-- Exercise --
The stretch from the line with "def leaseOf (s" through the line with "segBooked s t" in the records below: write it out exactly, and nothing else.

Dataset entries
------------------------------

-- ==== Sys2Proof/Machine/Async.lean ====
section
/-! DEFINITION. Asynchronous forms, major 0x0B, and the copy engine's units (spec/07 R181-R204). -/

namespace Sys2Proof.Machine

/-! ### Issue (R181-R194) -/

/-- The operations queued on a channel of a cluster, oldest first (R181): those of the partition that runs there (R204). -/
def chanOps (s : State) (cl ch : Nat) : List Op :=
  s.ops.filter (fun o => o.cl == cl && o.unit == ch && onChannel o.kind && (getClu s cl).pid == some o.pid)

/-- The operation is the next that its channel performs: every earlier one has performed its units, and no fence holds one
back (R202, R205, R378). -/
def channelHead (s : State) (o : Op) : Bool :=
  ((chanOps s o.cl o.unit).find? (fun q => q.fin.isNone || !depsMet s q false true)).map (·.id) == some o.id

/-- The parts of frames that `n` bytes at `va` lie in, page by page: record, offset, length (R189). -/
def pageRanges (s : State) (p root : Nat) : Nat → Nat → Nat → List (Nat × Nat × Nat)
  | 0, _, _ => []
  | k + 1, va, n =>
    if n = 0 then []
    else
      let len := min n (32768 - va % 32768)
      let rest := pageRanges s p root k (va + len) (n - len)
      match walk s p root (va / 32768 % 2 ^ 33) with
      | some l => (l.fri, va % 32768, len) :: rest
      | none => rest

/-- The leased ranges of a list of (address, length). -/
def leaseOf (s : State) (t : Strand) (l : List (Nat × Nat)) : List (Nat × Nat × Nat) :=
  l.flatMap (fun e => pageRanges s t.task.pid t.task.root (e.2 / 32768 + 2) (e.1 % 2 ^ 48) e.2)

/-- The strand may issue on the channel in its tick of issue (R181). -/
def chanBooked (s : State) (t : Strand) (ch : Nat) : Bool :=
  segBooked s t (25 + ch) (issueTick t s) (issueTick t s) && tabGet t.lastCh ch != some (issueTick t s)

/-- Word 7 of a BOOKING record: the resource and the relative tick (R405). -/
def bookingW7 (s : State) (t : Strand) (res : Nat) : Word :=
  BitVec.ofNat 64 (res + 2 ^ 5 * ((issueTick t s - t.seg.start) % 4096))

/-- Raise BOOKING for a resource. -/
def raiseBooking (i : Instr) (s : State) (t : Strand) (res : Nat) : State :=
  takeFault s t { cause := .booking, word := (encode i).headD 0, w7 := bookingW7 s t res }

/-- The operation is a release (R362): it sets full-empty bits. -/
def opFills (o : Op) : Bool :=
  match o.kind with
  | .cpy | .cpy2d | .gath | .scat => o.args.getD 4 0 != 0
  | .fst => o.args.getD 2 0 != 0
  | _ => false

/-- A data form: LEASE, BOOKING, COUNTER and `bad` (ALIGN, with its address) in this order; then a full queue splits,
else the operation issues (R182, R193, R194). -/
def dataForm (i : Instr) (g : Guard) (ch : Nat) (c : R6) (bad : Strand → Option Word) (mk : Strand → State → Op)
    (s : State) : Out :=
  issue i g advance (fun t s =>
    if !chanBooked s t ch then raiseBooking i s t (25 + ch)
    else if ctrFull t c then raise i .counter s t 0
    else match bad t with
      | some va => raise i .align s t va
      | none =>
        if 16 ≤ (chanOps s t.cl ch).length then implicitSplit s t 3 (BitVec.ofNat 64 ch) 0
        else
          let q := (tabGet (getClu s t.cl).chSeq ch).getD 0
          let s' := updClu s t.cl (fun k => { k with chSeq := tabSet k.chSeq ch ((q + 1) % 2 ^ 16) })
          let o := { mk t s with unit := ch, seq := q }
          issueOp (relIf (opFills o) t s') { t with lastCh := tabSet t.lastCh ch (issueTick t s) } o) s

def lo32 (w : Word) : Nat := w.toNat % 2 ^ 32
def hi16 (w : Word) : Nat := w.toNat / 2 ^ 32 % 2 ^ 16
def va48 (w : Word) : Nat := w.toNat % 2 ^ 48

/-- The first address that is not a multiple of 8, or 0 when a length breaks R193. -/
def alignBad (vas : List Word) (lens : List Nat) : Option Word :=
  match vas.find? (fun v => va48 v % 8 != 0) with
  | some v => some (BitVec.ofNat 64 (va48 v))
  | none => if lens.any (fun n => n % 8 != 0) then some 0 else none

/-- CPY (R195). -/
def execCpy (g : Guard) (ch : BitVec 2) (f : Bool) (sc : BitVec 3) (d a b c : R6) (s : State) : Out :=
  dataForm (.cpy g ch f sc d a b c) g ch.toNat c
    (fun t => alignBad [getG t d, getG t a] [lo32 (getG t b)])
    (fun t s => { mkOp s t .cpy (some c) none sc.toNat [getG t d, getG t a, getG t b, 0, b2w f] with
      leases := leaseOf s t [(va48 (getG t d), lo32 (getG t b)), (va48 (getG t a), lo32 (getG t b))] }) s

/-- The lowest and highest byte that rows touch: (address, length) (R189, R196). -/
def spanOf (base : Nat) (rows b : Nat) (stride : Int) : Nat × Nat :=
  if rows = 0 ∨ b = 0 then (base, 0)
  else
    let ext : Nat := (stride * (rows - 1 : Nat)).natAbs
    (if 0 ≤ stride then base else (base + 2 ^ 48 - ext % 2 ^ 48) % 2 ^ 48, ext + b)

/-- CPY2D (R196). -/
def execCpy2d (g : Guard) (ch : BitVec 2) (f : Bool) (sc : BitVec 3) (d a b c : R6) (s : State) : Out :=
  dataForm (.cpy2d g ch f sc d a b c) g ch.toNat c
    (fun t => alignBad [getG t d, getG t a] [lo32 (getG t b), lo32 (getG t (b + 1)), lo32 (getG t (b + 1) >>> 32)])
    (fun t s =>
      let sh := getG t b
      let st := getG t (b + 1)
      let ds := sextN 32 (lo32 st)
      let ss := sextN 32 (lo32 (st >>> 32))
      { mkOp s t .cpy2d (some c) none sc.toNat [getG t d, getG t a, sh, st, b2w f] with
        leases := leaseOf s t [spanOf (va48 (getG t d)) (hi16 sh) (lo32 sh) ds, spanOf (va48 (getG t a)) (hi16 sh) (lo32 sh) ss] }) s

/-- The element size of a gather or scatter breaks R193. -/
def elemBad (sh : Word) : Bool := hi16 sh == 0 || decide (32768 < hi16 sh)

/-- GATH (R197). -/
def execGath (g : Guard) (ch : BitVec 2) (f : Bool) (sc : BitVec 3) (d a b c : R6) (s : State) : Out :=
  dataForm (.gath g ch f sc d a b c) g ch.toNat c
    (fun t => (alignBad [getG t d, getG t a] [hi16 (getG t b)]).or (if elemBad (getG t b) then some 0 else none))
    (fun t s =>
      let sh := getG t b
      { mkOp s t .gath (some c) none sc.toNat [getG t d, getG t a, sh, 0, b2w f] with
        leases := leaseOf s t [(va48 (getG t d), lo32 sh * hi16 sh), (va48 (getG t a), 8 * lo32 sh)] }) s

/-- SCAT (R197). -/
def execScat (g : Guard) (ch : BitVec 2) (f : Bool) (sc : BitVec 3) (d a b c : R6) (s : State) : Out :=
  dataForm (.scat g ch f sc d a b c) g ch.toNat c
    (fun t => (alignBad [getG t d, getG t a] [hi16 (getG t b)]).or (if elemBad (getG t b) then some 0 else none))
    (fun t s =>
      let sh := getG t b
      { mkOp s t .scat (some c) none sc.toNat [getG t d, getG t a, sh, 0, b2w f] with
        leases := leaseOf s t [(va48 (getG t a), lo32 sh * hi16 sh), (va48 (getG t d), 8 * lo32 sh)] }) s

/-- Bytes of a far load or store (R198). -/
def farSize (sz : BitVec 3) : Nat := if sz = 4 then 128 else 2 ^ sz.toNat

/-- The address of a far access is not a multiple of its size (R193). -/
def farBad (sz : BitVec 3) (va : Word) : Option Word :=
  if va48 va % farSize sz ≠ 0 then some (BitVec.ofNat 64 (va48 va)) else none

/-- FLD (R198). -/
def execFld (g : Guard) (ch : BitVec 2) (sc sz : BitVec 3) (sg : Bool) (d a c : R6) (s : State) : Out :=
  dataForm (.fld g ch sc sz sg d a c) g ch.toNat c (fun t => farBad sz (getG t a))
    (fun t s => mkOp s t .fld (some c) (if sz = 4 then some (.v (d.toNat % 32)) else dstG d) sc.toNat
      [getG t a, toW sz, b2w sg]) s

/-- FST reads its register at issue (R198). -/
def execFst (g : Guard) (ch : BitVec 2) (f : Bool) (sc sz : BitVec 3) (a b c : R6) (s : State) : Out :=
  dataForm (.fst g ch f sc sz a b c) g ch.toNat c (fun t => farBad sz (getG t a))
    (fun t s => { mkOp s t .fst (some c) none sc.toNat [getG t a, toW sz, b2w f] with
      bytes := toLe (farSize sz) (if sz = 4 then (getV t b).toNat else (getG t b).toNat) }) s

/-- WAITC: passes when c ≤ n, else splits with the counter's event (R199). -/
def execWaitc (g : Guard) (c : R6) (n : BitVec 16) (s : State) : Out :=
  issue (.waitc g c n) g advance (fun t s =>
    if (getC t c).toNat ≤ n.toNat then putStrand s (advance t)
    else implicitSplit s t 1 (BitVec.ofNat 64 (c.toNat % 4 + 2 ^ 16 * n.toNat)) 0) s

/-- CTRGET (R200). -/
def execCtrget (g : Guard) (d c : R6) (s : State) : Out :=
  aluOp (.ctrget g d c) g 1 d (fun t => toW (getC t c)) s

/-! ### Units (R195-R202) -/

/-- What one unit of an operation does. -/
inductive UnitRes where
  /-- The unit is performed and others follow, the operation's progress updated. -/
  | more (s : State)
  /-- The last unit is performed: the destination's value. -/
  | last (x : Nat) (s : State)
  /-- It stops before the unit (R201, R202): cause, faulting VA, unit index. -/
  | stop (c : Cause) (va index : Word) (s : State)
  /-- It cannot be performed yet (R190). -/
  | hold (s : State)
deriving DecidableEq, Repr

/-- Before an engine reads a home copy, the replicas of its cluster apply what is sequenced: the cluster sees the writes to all
replicated pages in one order (R371). -/
def viewHome (s : State) (cl p : Nat) : State := settleRepl s (fun q c => q == p && c == cl)

/-- The physical address of an engine's access, checked: read, or write (R179, R201). A read of a replicated page uses the
replica of the issuing cluster when there is one (R371). -/
def engAddr (s : State) (o : Op) (va : Nat) (write : Bool) : Except Cause (Nat × TcEnt) × State :=
  match xlate s o.cl o.pid o.root (va / 32768 % 2 ^ 33) with
  | (none, s) => (.error .translation, s)
  | (some e, s) =>
    if write && (!pteW e.pte0 || pteCow e.pte0) then (.error .protection, s)
    else
      match (if pteRepl e.pte0 && !write then replicaOf s o.cl o.pid e.fri else none) with
      | some f => (.ok (sramBase o.cl f + va % 32768, e), s)
      | none => (.ok (recPhys s o.pid e.fri + va % 32768, e), if pteRepl e.pte0 && !write then viewHome s o.cl o.pid else s)

/-- A word to be written under a translation. -/
def outOf (x : TcEnt) (a : Nat) (bs : List Byte) (f : Bool) : OutWord := ⟨a, x.fri, pteRepl x.pte0, bs, f⟩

------------------------------

-- Result below --
def leaseOf (s : State) (t : Strand) (l : List (Nat × Nat)) : List (Nat × Nat × Nat) :=
  l.flatMap (fun e => pageRanges s t.task.pid t.task.root (e.2 / 32768 + 2) (e.1 % 2 ^ 48) e.2)

/-- The strand may issue on the channel in its tick of issue (R181). -/
def chanBooked (s : State) (t : Strand) (ch : Nat) : Bool :=
  segBooked s t (25 + ch) (issueTick t s) (issueTick t s) && tabGet t.lastCh ch != some (issueTick t s)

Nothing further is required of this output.